Daniel John Debrunner wrote:

> I'm looking at how James uses Derby

Your observations aside, JAMES can be far more efficient in its management
of data than it is at present.  Too much copying.  dbfile is more efficient,
and I'd like to see us separate mail (associates state, attributes and
recipients with a message) from message, so that we have fewer copies and
don't need to move the message when mail switches between processors.

Back to your comments ...

> I'm curious about the recipients and {message_body, message_attributes}
> fields.

> recipients long varchar - In Derby LONG VARCHAR has a limit of 32,700
> characters.

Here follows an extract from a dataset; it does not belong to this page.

-- ==== Sys2Proof/Laws/Dispatch.lean ====
section
/-! SUPPORT. exec, constructor by constructor. -/

namespace Sys2Proof.Laws

open Sys2Proof Sys2Proof.Machine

Does this limit James in any way?

As per RFC 2821, an e-mail address is limited to 320 characters, so we'd be
good for 100 addresses, which is the minimum permitted by the RFC.
Practically, we would be good for far more than the minimum.

> A better datatype would be CLOB, then you could have up to 2Gb character
limit.
> I don't believe this would require any application changes (moving to a
CLOB).

We've seen some odd behavior dealing with CLOBs with some drivers, hence the
useBlob vs useBytes attibute in sqlResources.  Would that apply here?

> message_body, message_attributes are defined as BLOB, this means
> BLOB(1M), a one megabyte blob. Is this a concern for James?
> (http://db.apache.org/derby/docs/10.1/ref/rrefblob.html)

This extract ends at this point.